The White House/Fox News symbiotic relationship shivered this week when Donald Trump momentarily dropped his own “position” for the instructions he received from his single source of information.
“I’m scratching my head,” Napolitano said, referring to Thursday’s House vote to reauthorize a key part of the Foreign Intelligence Surveillance Act. “I don’t understand why Donald Trump is in favor of this.”
And then, just 47 minutes later, Trump was no longer in favor of the bill that his own White House had been championing. In a tweet, the president quoted verbatim the Fox headline from Napolitano’s appearance and suggested that the FISA law had been used by the Obama administration to “so badly surveil and abuse the Trump Campaign.”
The problem here is the assumption that Donald Trump has positions. He has opinions, plenty of opinions, most of them about how he’s the greatest, most successful, smartest person ever. But when it comes to policy Trump mostly just repeats the last thing he heard.
The White House usually feels safe if Trump catches a few hours of Fox & Friends while sucking the leftover cheese from the sheets, because Fox generally just acts to read the White House talking points and surround with ego-strokes for their audience of one. But on Thursday, Napolitano wandered from the path … and Trump dutifully followed along.
And then half the Republicans in D. C. erupted into a hair-on-fire panic as everyone set out to drag Trump from the burger bed, educate him on “his position,” and repair the Twitter damage in time for the vote.
House Speaker Paul D. Ryan (R-Wis.) spent 30 minutes on the phone with the president explaining the differences between domestic and foreign surveillance, as many fellow Republicans reacted in disbelief and befuddlement. White House Chief of Staff John F. Kelly also directly intervened with Trump, reiterating the program’s importance before traveling to the Capitol, where he parried questions from confused lawmakers.
The Napolitano—Trump idea transfusion is far from unique.
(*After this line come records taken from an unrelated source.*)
-- ==== Sys2Proof/WellFormed.lean ====
section
/-! DEFINITION. Which instructions are well formed: the limits of the opcode maps (R307 to R315), and units that a full package
has (R6). A word outside the limits still runs: it takes the trap of R310. -/

namespace Sys2Proof

/-- An order field that its word may take (R308). -/
def orderFits (ord scope : BitVec 2) (allowed : List Nat) : Bool := allowed.contains ord.toNat && (ord != 0 || scope == 0)

/-- A type code from `lowest` on (R309). -/
def typeFits (t : BitVec 3) (lowest : Nat) : Bool := decide (lowest ≤ t.toNat ∧ t.toNat < 6)

/-- The tile of a command exists in a full package (R6). -/
def CmdRef.onPackage (c : CmdRef) : Bool := decide (c.tile < 512)

/-- The instruction keeps the limits of its row. -/
def Instr.wellFormed : Instr → Bool
  | .add _ => true
  | .sub _ => true
  | .andW _ => true
  | .orW _ => true
  | .xorW _ => true
  | .shl _ => true
  | .shrl _ => true
  | .shra _ => true
  | .mul _ => true
  | .mulh _ => true
  | .mulhu _ => true
  | .minW _ => true
  | .minu _ => true
  | .maxW _ => true
  | .maxu _ => true
  | .div _ => true
  | .divu _ => true
  | .rem _ => true
  | .remu _ => true
  | .clz _ => true
  | .popc _ => true
  | .cmp o => decide (o.cc.toNat < 6)
  | .sel _ => true
  | .addi _ => true
  | .andi _ => true
  | .ori _ => true
  | .xori _ => true
  | .shli o => decide (o.imm.toNat < 64)
  | .movi _ _ _ => true
  | .movhi _ => true
  | .lea _ _ _ _ _ => true
  | .bfx o => decide (o.pos.toNat + o.len1.toNat < 64)
  | .bfi o => decide (o.pos.toNat + o.len1.toNat < 64)
  | .pbr _ _ _ => true
  | .pbrxImm _ _ _ => true
  | .pbrxReg _ _ _ _ _ => true
  | .br _ _ _ _ _ => true
  | .call _ _ _ => true
  | .ret _ _ => true
  | .loopW _ _ _ _ len => len != 0
  | .endW _ => true
  | .yield _ => true
  | .idem _ => true
  | .live _ _ _ => true
  | .trapW _ imm => decide (imm.toNat < 256)
  | .bkpt _ => true
  | .rte _ => true
  | .spawn _ => true
  | .tdec _ => true
  | .amsg _ => true
  | .ecmd _ eng _ _ _ => decide (eng.toNat < 7)
  | .xpf _ => true
  | .bar _ => true
  | .qwait _ _ => true
  | .accswap _ => true
  | .getc _ _ _ => true
  | .setc _ _ _ _ => true
  | .rdcyc _ _ => true
  | .rdfrm _ _ => true
  | .trmark _ _ _ _ => true
  | .perfrd _ _ _ => true
  | .skip _ _ _ => true
  | .ld _ => true
  | .ldv _ => true
  | .ldvs _ => true
  | .ldvx o => decide (o.fn.toNat < 3)
  | .gld _ => true
  | .gldv _ => true
  | .getf _ => true
  | .flrd _ => true
  | .rngwait _ => true
  | .fenceL _ ord scope => orderFits ord scope [1, 2, 3]
  | .markL _ => true
  | .st _ => true
  | .stv _ => true
  | .stvs _ => true
  | .stvx o => decide (o.fn.toNat < 3)
  | .gst _ => true
  | .gstv _ => true
  | .putf _ => true
  | .fladd o => orderFits o.ord o.scope [0, 2]
  | .flwait o _ => orderFits o.ord o.scope [0, 1]
  | .rngrel _ => true
  | .pub _ => true
  | .fenceW _ ord scope => orderFits ord scope [1, 2, 3]
  | .markW _ => true
  | .amoAdd _ => true
  | .amoAnd _ => true
  | .amoOr _ => true
  | .amoXor _ => true
  | .amoMin _ => true
  | .amoMax _ => true
  | .amoMinu _ => true
  | .amoMaxu _ => true
  | .amoSwap _ => true
  | .amoCas _ => true
  | .amoFmin _ => true
  | .amoFmax _ => true
  | .amoFadd _ => true
  | .amoAddNr _ => true
  | .amoAndNr _ => true
  | .amoOrNr _ => true
  | .amoXorNr _ => true
  | .amoMinNr _ => true
  | .amoMaxNr _ => true
  | .amoMinuNr _ => true
  | .amoMaxuNr _ => true
  | .amoSwapNr _ => true
  | .amoFminNr _ => true
  | .amoFmaxNr _ => true
  | .amoFaddNr _ => true
  | .amoXadd o => decide (o.fn.toNat < 5)
  | .vadd o => typeFits o.fn 0
  | .vsub o => typeFits o.fn 0
  | .vmul o => typeFits o.fn 0
  | .vfma o => typeFits o.fn 0
  | .vfms o => typeFits o.fn 0
  | .vmin o => typeFits o.fn 0
  | .vmax o => typeFits o.fn 0
  | .vabs o => typeFits o.t 0
  | .vneg o => typeFits o.t 0
  | .vand _ => true
  | .vor _ => true
  | .vxor _ => true
  | .vshl _ => true
  | .vshrL _ => true
  | .vshrA _ => true
  | .vcmp o => typeFits o.t 0 && decide (o.cc.toNat < 6 ∧ (o.cc.toNat < 4 ∨ o.t.toNat < 3))
  | .vsel _ => true
  | .vmov _ => true
  | .vbcast o => typeFits o.t 0
  | .vext o => decide (o.imm.toNat < 64)
  | .viota _ => true
  | .vperm _ => true
  | .vrot o => decide (o.imm.toNat < 64)
  | .vpopc _ _ _ => true
  | .vred o => typeFits o.t 0 && decide (o.op.toNat < 7 ∧ (o.op.toNat < 3 ∨ o.op.toNat = 6 ∨ o.t.toNat < 3) ∧ (o.op.toNat = 6 → 2 ≤ o.t.toNat))
  | .vscan o => typeFits o.t 0 && decide (o.op.toNat < 3)
  | .vcvt o => typeFits o.fn 0
  | .vrnd o => typeFits o.t 3 && decide (o.op.toNat < 4)
  | .vfexp o => typeFits o.t 3
  | .vscale o => typeFits o.fn 3
  | .vgetexp o => typeFits o.t 3
  | .vrcp o => typeFits o.t 3
  | .vrsq o => typeFits o.t 3
  | .vflog o => typeFits o.t 3
  | .vrand _ => true
  | .vsrnd o => typeFits o.t 0
  | .vquant o => typeFits o.t 0
  | .vdeq o => decide (o.fn.toNat < 7)
  | .vxacc _ => true
  | .accrd _ => true
  | .accclr _ => true
  | .xclr _ => true
  | .xaddv o => typeFits o.fn 2
  | .xrd o => typeFits o.t 3
  | .cpy c => c.onPackage
  | .cpyg c => c.onPackage
  | .cpys c => c.onPackage
  | .mma c => c.onPackage
  | .epil c => c.onPackage
  | .mrg c => c.onPackage
  | .sisect c => c.onPackage
  | .mskev c => c.onPackage
  | .coll c => c.onPackage
  | .qctlSpill c => c.onPackage
  | .commandCompletion c => c.onPackage
  | .stampEdge c => c.onPackage
  | .copyAgePromotion c => c.onPackage
  | .ecmdQueueTimeout n => decide (n < 4096)
  | .envelopeModeWrite _ => true
  | .envelopeTransitionDone => true
  | .windowWrite n _ => decide (n < 4096)
  | .seedWrite _ _ => true
  | .trapFramesWrite n _ => decide (n < 4096)
  | .stopAtWrite tile _ => decide (tile < 512)
  | .detcauseClear tile num => decide (tile < 512 ∧ 0x140 ≤ num.toNat ∧ num.toNat ≤ 0x150)
  | .rangeRegisterWrite n num _ => decide (n < 4096 ∧ 0x100 ≤ num.toNat ∧ num.toNat < 0x130)
  | .arithFlagsWrite tile _ => decide (tile < 512)
  | .qcwWrite _ _ => true
  | .packageReset => true
  | .boot flash => flash.images.length == 5 && flash.root.length == 4096
  | .thermalTrip _ => true
  | .thermalModeRequest _ => true
  | .powerGating _ _ => true
  | .ageingMonitorUpdate monitor _ _ _ => decide (monitor < 604)
  | .tileFailure tile => decide (tile < 512)
  | .tileService tile => decide (tile < 512)
  | .hbmChannelService _ channel => decide (channel < 384)
  | .lpddrChannelService _ channel => decide (channel < 16)
  | .cxlPortService _ port => decide (port < 4)
  | .fabricPortService port _ => decide (port < 96)
  | .drainComplete unit => (match unit with
    | .hbmChannel c => decide (c < 384)
    | .lpddrChannel c => decide (c < 16)
    | .cxlPort p _ => decide (p < 4))
  | .firmwareReplacement _ => true
  | .svnMinimumRaise _ _ => true
  | .attestationRequest nonce => decide (nonce < 2 ^ 256)
  | .keyLoad index => decide (1 ≤ index ∧ index < 512)
  | .pageFaultMessage _ _ => true
  | .pageMigration _ _ => true
  | .migrationComplete _ => true
  | .scrubberError _ => true
  | .expertHintApply => true
  | .submissionTailWrite queue _ => decide (queue < 16)
  | .launchTask queue => decide (queue < 16)
  | .launchGraph queue => decide (queue < 16)
  | .trackReset src => (match src with
    | .queue n => decide (n < 16)
    | .forwarded n => decide (n < 64))
  | .endJob src => (match src with
    | .queue n => decide (n < 16)
    | .forwarded n => decide (n < 0xFFFF))
  | .hostRdmaRead _ _ _ => true
  | .hostRdmaWrite _ _ _ => true
  | .hostPortDown port => decide (port < 2)
  | .linkFlitLoss port => decide (port < 96)
  | .portDown port _ => decide (port < 96)
  | .amsgArrival _ => true
  | .taskDecrement _ _ _ => true
  | .stagingComplete _ => true
  | .dispatch cluster => decide (cluster < 32)
  | .relaunch n => decide (n < 4096)
  | .priorityAgeing _ => true
  | .agePreemption _ => true
  | .preemption _ _ => true
  | .preemptionComplete _ => true
  | .clusterSteal cluster => decide (cluster < 32)
  | .loadReport chip _ => decide (chip < 512)
  | .packageStealRequest chip => decide (chip < 512)
  | .stolenTaskArrival _ _ => true
  | .departureCommit n => decide (n < 4096)
  | .replyArrival _ => true
  | .remoteLoadRequest _ => true
  | .remoteStoreArrival _ => true
  | .remoteAmoArrival _ => true
  | .remoteFladdArrival _ => true
  | .remotePutfArrival _ => true
  | .remoteWaitRequest _ => true
  | .watchAnswer _ => true
  | .postedFailureReport _ => true
  | .backoffExpiry tile _ => decide (tile < 512)
  | .accswapAtQuiescence tile => decide (tile < 512)
  | .taskRetirement _ => true
  | .wavePass => true
  | .waveSnapshot _ _ => true
  | .quietBroadcast slot _ => decide (slot < 64)
  | .ringDeadlockDetect n => decide (n < 4096)
  | .heldErrorRecordPost _ => true
  | .stopAtExpiry tile => decide (tile < 512)
  | .heltisStopRequest tiles _ => tiles.all fun k => decide (k < 512)
  | .heltisResume tile => decide (tile < 512)
  | .heltisAccess tile _ => decide (tile < 512)
  | .heltisDumpRequest _ => true
  | .traceSample tile => decide (tile < 512)
  | .linkRetraining port lanes _ => decide (port < 96 ∧ lanes.toNat < 3)
  | .hostPortUp port => decide (port < 2)
  | .dynamicCapacityExtent _ => true
  | .pageUnmap _ => true

end Sys2Proof
end

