-- ==== Sys2Proof/Machine/Core.lean ====
section
/-! DEFINITION. The machine handed to the host. -/

def Sys2Proof.core : Host.Core :=
  { State := Sys2Proof.Machine.State, Fault := Sys2Proof.Machine.Fault, Refusal := Sys2Proof.Machine.Refusal,
    step := Sys2Proof.Machine.step, reset := Sys2Proof.Machine.State.reset }
end

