/-- A reply to a record with one event open is taken, writes its value into the image of the destination and makes the record ready;
a wait answer that passed makes its record ready, past its word; a refusal sends it to back-off; a failure report marks its
task, or ends the command whose publish failed; an acknowledgement closes its write. The controller takes the AMSG whose turn it
is, performs a decrement of a waiting task, sends its load and its oldest unpinned new task, and takes a stolen one; the root
starts a pass and its children hand it on, every package snapshots its counters when the pass reaches it and sends sums to its
parent, the root closes or abandons it, and a quiet signal readies the QWAIT records of its slot, with status and loss in their
image, and goes down the tree. (That the root is chip 0 is log 52, the choice of the model.) exec answers a next state with this
effect, under conditions on the state and operands alone, for: amsgArrival, taskDecrement, loadReport, packageStealRequest,
stolenTaskArrival, replyArrival, watchAnswer, postedFailureReport, wavePass, waveSnapshot, quietBroadcast. (R39, R54, R56, R242,
R251, R254, R257, R258, R346, R470.) -/
def Obligations.AnswersReachTheirRecord : Prop :=
  ∀ (s : State) (m : Msg) (r : ContRec) (chip load slot : Nat) (task : TaskMsg) (id : W32) (loss : W64)
    (others : List (Nat × W64 × W64 × W64)),
    let here := m ∈ s.msgs ∧ m.origin.chip = s.chip ∧ s.portOpen (s.recTile m.origin.record) m = true
    let taken : State := s.takeAnswer m
    let open_ := s.openRecord m.origin.record = some r
    (∀ lane v f, m.body = .reply lane v none f → here → open_ → r.dep ≤ 1 → Does (.replyArrival m) s fun t =>
      t = (((taken.setFlags m.origin.tile f).writeImage r lane v).eventCame r.num)) ∧
    (∀ f, m.body = .ack f → here → exec (.replyArrival m) s = .next ((taken.setFlags m.origin.tile f).ackPublish m.num).settle) ∧
    (∀ v at_ who, m.body = .answer true v none at_ who → here → open_ → exec (.watchAnswer m) s = .next (taken.waitPassed r v at_ who)) ∧
    (∀ v at_ who, m.body = .answer false v none at_ who → here → open_ → exec (.watchAnswer m) s =
      .next ((taken.modRecord r.num fun r => { r with flagWaitSince := taken.waitSince r at_ }).backOff (s.recTile r.num) r.num)) ∧
    (∀ c sub ia detail, m.body = .failed c sub ia detail → here →
      ((∀ k ∈ s.tiles, ∀ x ∈ k.2.cmds, m.num ∉ x.acks) → (s.task m.origin.task).failure = none → exec (.postedFailureReport m) s =
        .next (taken.modTask m.origin.task fun t => { t with failure := some (c, sub) }).settle) ∧
      ((∃ k ∈ s.tiles, ∃ x ∈ k.2.cmds, m.num ∈ x.acks) → exec (.postedFailureReport m) s =
        .next ((taken.failPublish m.num c ia detail).ackPublish m.num).settle)) ∧
    (∀ rest, s.toDispatch = .amsg task :: rest → task.fromChip = s.chip → task.record.length = 256 → Does (.amsgArrival task) s fun t =>
      t.toDispatch = rest ∧ t.taskNext = s.taskNext + 1 ∧ (t.task s.taskNext).job = task.job ∧ (t.task s.taskNext).counted = true) ∧
    (∀ tid rest, s.toDispatch = .decrement (s.task tid).copy (s.task tid).job :: rest → chipOf (s.task tid).copy = s.chip →
      s.taskAt (s.task tid).copy = some tid → (s.task tid).state = .waiting → Does (.taskDecrement (s.task tid).copy (s.task tid).job false) s fun t =>
        t.toDispatch = rest ∧ (t.task tid).deps = (s.task tid).deps - 1 ∧
        (t.task tid).state = if (s.task tid).deps = 1 then .staging else .waiting) ∧
    (s.pkg.stealCtl.getLsbD 17 = true → Does (.loadReport s.chip load) s fun t =>
      t.out = s.out ++ s.neighbours.map fun c => .loadReport c s.load) ∧
    (s.pkg.stealCtl.getLsbD 17 = true → chip ≠ s.chip → chip ∈ s.neighbours → Does (.loadReport chip load) s fun t =>
      Tab.find t.pkg.loads chip = some load ∧ t.tasks = s.tasks) ∧
    ((∀ t ∈ s.tasks, t.2.state ≠ .ready) → exec (.packageStealRequest chip) s = .next (s.emit (.stealRefused chip))) ∧
    (∀ tid t, s.tasks = [(tid, t)] → t.state = .ready → t.pinned = false → t.hasRun = false → Does (.packageStealRequest chip) s fun u =>
      u.tasks = [] ∧ ∃ m, u.out = s.out ++ [.stolenTask chip m t.id] ∧ m.job = t.job ∧ m.seed = t.seed) ∧
    (Does (.stolenTaskArrival task id) s fun t => t.taskNext = s.taskNext + 1 ∧ (t.task s.taskNext).id = id ∧
      (t.task s.taskNext).state = .staging ∧ (t.task s.taskNext).seed = task.seed ∧ (t.task s.taskNext).job = task.job) ∧
    (s.chip ≠ 0 ∨ s.pkg.wave.pass = 0 → Does .wavePass s fun t => t.pkg.wave.pass = s.pkg.wave.pass + 1 ∧ t.pkg.wave.startedAt = s.frame ∧
      t.pkg.wave.snap = s.slotSnapshot ∧ t.out = s.out ++ s.children.map .wavePass) ∧
    (s.chip = 0 → s.pkg.wave.snap ≠ [] → s.children ≠ [] → Does (.waveSnapshot true others) s fun t => t.pkg.wave.abandoned = true ∧ t.pkg.wave.snap = [] ∧
      t.out = s.out) ∧
    (s.chip = 0 → s.pkg.wave.snap ≠ [] → s.children ≠ [] → exec (.waveSnapshot false others) s = .next (s.endPass (addSums s.pkg.wave.snap others))) ∧
    (s.chip ≠ 0 → s.pkg.wave.snap ≠ [] → s.children ≠ [] → exec (.waveSnapshot false others) s =
      .next ((s.modPkg fun p => { p with wave := { p.wave with snap := [] } }).emit (.waveSums s.parent (some (addSums s.pkg.wave.snap others))))) ∧
    (s.chip ≠ 0 → slot < 64 →
      let status : W64 := BitVec.ofNat 64 ((if loss = 0 then 0 else 1) + 2 ^ 32 * min loss.toNat (2 ^ 32 - 1))
      let waiting := s.tiles.flatMap fun k => k.2.recs.filter fun r =>
        r.reason == 7#8 && r.readyAt.isNone && !r.gone && (s.job (s.task r.task).job).track == slot
      let sent : State := { s with out := s.out ++ s.children.map fun c => .quiet c slot loss }
      (waiting = [] → exec (.quietBroadcast slot loss) s = .next sent) ∧
      (∀ r, waiting = [r] → exec (.quietBroadcast slot loss) s = .next ((sent.writeImage r none status).readyRecord (sent.recTile r.num) r.num)) ∧
      (∃ t, exec (.quietBroadcast slot loss) s = .next t ∧ t = waiting.foldl (fun u r => (u.writeImage r none status).readyRecord (u.recTile r.num) r.num) sent))

/-- A staged task without leases becomes READY; a free slot takes the first new task of its cluster, with the registers of a launch;
a free slot relaunches the ready record that comes first; a task that waits longer than AGE_LIMIT rises a level, and at level 0
has a running task of lower priority pre-empted; a pre-empted task whose members all have records or have ended becomes READY,
unless a handler of it has departed; an idle cluster steals from its neighbour; a departure that has settled commits; a record
leaves the back-off list; the first waiting ACCSWAP exchanges the roles; a retiring task becomes DONE; a strand whose engines
all hold traps RING_DEADLOCK; a held error record is posted. exec answers a next state with this effect, under conditions on the
state and operands alone, for: stagingComplete, dispatch, relaunch, priorityAgeing, agePreemption, preemption,
preemptionComplete, clusterSteal, departureCommit, backoffExpiry, accswapAtQuiescence, taskRetirement, ringDeadlockDetect,
heldErrorRecordPost. (R33, R38, R42, R48, R54, R58, R73, R211, R243, R246, R247, R250.) -/
def Obligations.TheSchedulerMovesTasks : Prop :=
  ∀ (s : State) (tid n k num : Nat) (t : Task) (job : W16),
    let x := s.task tid
    (x.state = .staging → x.leases = [] → x.stolen = false → s.pageWaits x.rangePtr 384 false = false →
      rangeBlockOk (rangeBlock (s.readIA x.rangePtr 384)) = true → Does (.stagingComplete tid) s fun u =>
        (u.task tid).state = .ready ∧ (u.task tid).extents = []) ∧
    (s.pkg.power = .on → s.pkg.packageError = false → s.tasks = [(tid, t)] → t.state = .ready → t.cluster = k → t.hasRun = false →
      t.gang = 1 → s.rangesWait t = false → s.placeNew tid = some [n] → Does (.dispatch k) s fun u => (u.task tid).state = .running ∧ (u.strand n).live = true ∧
        (u.strand n).task = some tid ∧ (∀ e, (u.strand n).pc e = t.entry) ∧ (u.strand n).window = t.window ∧ (u.strand n).ranges = s.loadRanges t ∧
        (u.strand n).sreg 1 = t.args[0] ∧ (u.strand n).sreg 5 = 0x10000 ∧ (u.strand n).sreg 6 = BitVec.ofNat 64 t.copy ∧
        (u.strand n).super = false ∧ (u.strand n).tokens = Vector.replicate 8 0) ∧
    (∀ r, (s.strand n).live = false → s.halted (n / 8) = false → s.pkg.packageError = false → s.pkg.power = .on →
      (s.tile (n / 8)).draining = false → s.nextRecord n = some r → s.rangesWait (s.task r.task) = false → exec (.relaunch n) s = .next (s.relaunchInto n (n / 8) r)) ∧
    (x.state = .ready → 0 < x.level → s.pkg.schedAge.toNat < (s.frame - x.enteredAt).toNat → Does (.priorityAgeing tid) s fun u =>
      (u.task tid).level = x.level - 1 ∧ (u.task tid).order = s.orderNext ∧ (u.task tid).enteredAt = s.frame ∧ u.mem = s.mem) ∧
    (x.state = .ready → x.level = 0 → s.pkg.schedAge.toNat ≤ (s.frame - x.agedAt).toNat →
      let aged : State := s.modTask tid fun t => { t with agedAt := s.frame }
      (aged.canUse tid = true → exec (.agePreemption tid) s = .next aged) ∧
      (aged.canUse tid = false → ∀ v y, aged.victim x.cluster = some (v, y) → 0 < y.level → Does (.agePreemption tid) s fun u =>
        (u.task tid).agedAt = s.frame ∧ (u.task v).preempting = true)) ∧
    (∀ progress b, x.state = .running → x.preempting = true → s.withdraw tid progress = some b →
      exec (.preemption tid progress) s = .next (b.preemptMembers tid)) ∧
    (∀ progress b, x.state = .preempted → s.stopCommands tid progress = some b → exec (.preemption tid progress) s = .next (b.preemptMembers tid)) ∧
    (∀ b, x.state = .preempted → (∀ m ∈ x.members, (m.record.isSome = true ∧ s.inHandler m = false) ∨ m.ended = true) →
      s.rewriteMembers tid = some b → Does (.preemptionComplete tid) s fun u => (u.task tid).state = .ready ∧ (u.task tid).preempting = false) ∧
    (∀ v y, s.pkg.stealCtl.getLsbD 16 = true → Tab.find s.pkg.stoleAt k = none → s.idle k = true → k < s.pkg.clusters.length →
      s.adjacent k = [n] → s.queueOf n = [(v, y)] → s.readyTasks n = [(v, y)] → y = s.task v → stealable (v, y) = true → y.copiesIn = false →
      Does (.clusterSteal k) s fun u => (u.task v).cluster = k ∧ (u.task v).stolen = true ∧ Tab.find u.pkg.stoleAt k = some s.frame) ∧
    (∀ d, (s.strand n).departing = some d → s.commitsNow n = true → s.commitTurn n = true → (∀ j < n % 8, s.commitsNow (n / 8 * 8 + j) = false) →
      exec (.departureCommit n) s = .next (({ s with focus := n } : State).commitDeparture d)) ∧
    (∀ r due, (s.tile k).recs.find? (fun r => r.num == num && !r.gone) = some r → r.backoffAt = some due →
      (s.tileCycles k - due).toNat < 2 ^ 63 → exec (.backoffExpiry k num) s = .next (s.readyRecord k num)) ∧
    (∀ c rest r, (s.tile k).swaps = (num, c) :: rest → (s.tile k).recs.find? (fun r => r.num == num) = some r →
      (∀ c ∈ (s.tile k).cmds, c.engine = 1 → c.state ≠ .running ∧ ¬(c.task = r.task ∧ c.rank = r.rank)) → s.halted k = false → Does (.accswapAtQuiescence k) s fun u =>
        (u.tile k).visBank = !(s.tile k).visBank ∧ (u.tile k).swaps = rest ∧ (u.tile k).banks = (s.tile k).banks) ∧
    (∀ b, x.state = .retiring → (∀ m ∈ x.members, m.ended = true) → (∀ j < x.members.length, s.outstanding tid j = false) → s.failuresLeft tid = false →
      x.failure = none → x.succs.isSome = true → (chipOf x.complPtr = s.chip → x.complPtr ≠ 0 → s.queueWaits x.complPtr = none) →
      s.complete tid = some b → Does (.taskRetirement tid) s fun u => (u.task tid).state = .done ∧ (u.task tid).result = 0 ∧ (u.task tid).extents = []) ∧
    ((s.strand n).live = true → s.halted (n / 8) = false → (s.strand n).departing = none → (s.strand n).flights = [] →
      (∀ e, ({ s with focus := n } : State).engineHeld e = true ∧ ({ s with focus := n } : State).ringHeld e = true) →
      ∃ e, (∀ f, (s.strand n).walk e ≤ (s.strand n).walk f) ∧
        exec (.ringDeadlockDetect n) s = .next (({ s with focus := n } : State).takeTrap e { cause := 2, sub := 2 })) ∧
    (∀ errq bs rest, (s.job job).heldErrors = (errq, bs) :: rest → s.pageWaits errq 32 true = false → s.queueShut errq = false → (s.qcwAt errq).valid = true → (s.qcwAt errq).kind = 7 →
      (s.qcwAt errq).elem = 64 → (s.qcwAt errq).occupancy < (s.qcwAt errq).depth →
      Does (.heldErrorRecordPost job) s fun u => (u.job job).heldErrors = rest ∧ u.tasks = s.tasks)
On most mornings, the tweets emerging from the fingers of whoever has charge of Trump’s Twitter phone can be timed to the passing items on Fox & Friends.
In fact, more than twenty times in the last two months, Trump has linked to or mentioned Fox & Friends directly, citing them as if they’re the ultimate authority. As the only outlet that reliably praises Trump’s every action, Fox has become the only source of not-fake news in Trumpland. Trump frequently ignores information given to him in national security briefings and takes his position from Fox & Friends instead.
Which means that Fox had the power to not only use Trump to promote their brand, but to steer him onto any position they like. If Republicans have missed that fact, they might consider Napolitano’s FISA nudge as a shot across their bow.
The GOP better not forget who is pulling the strings.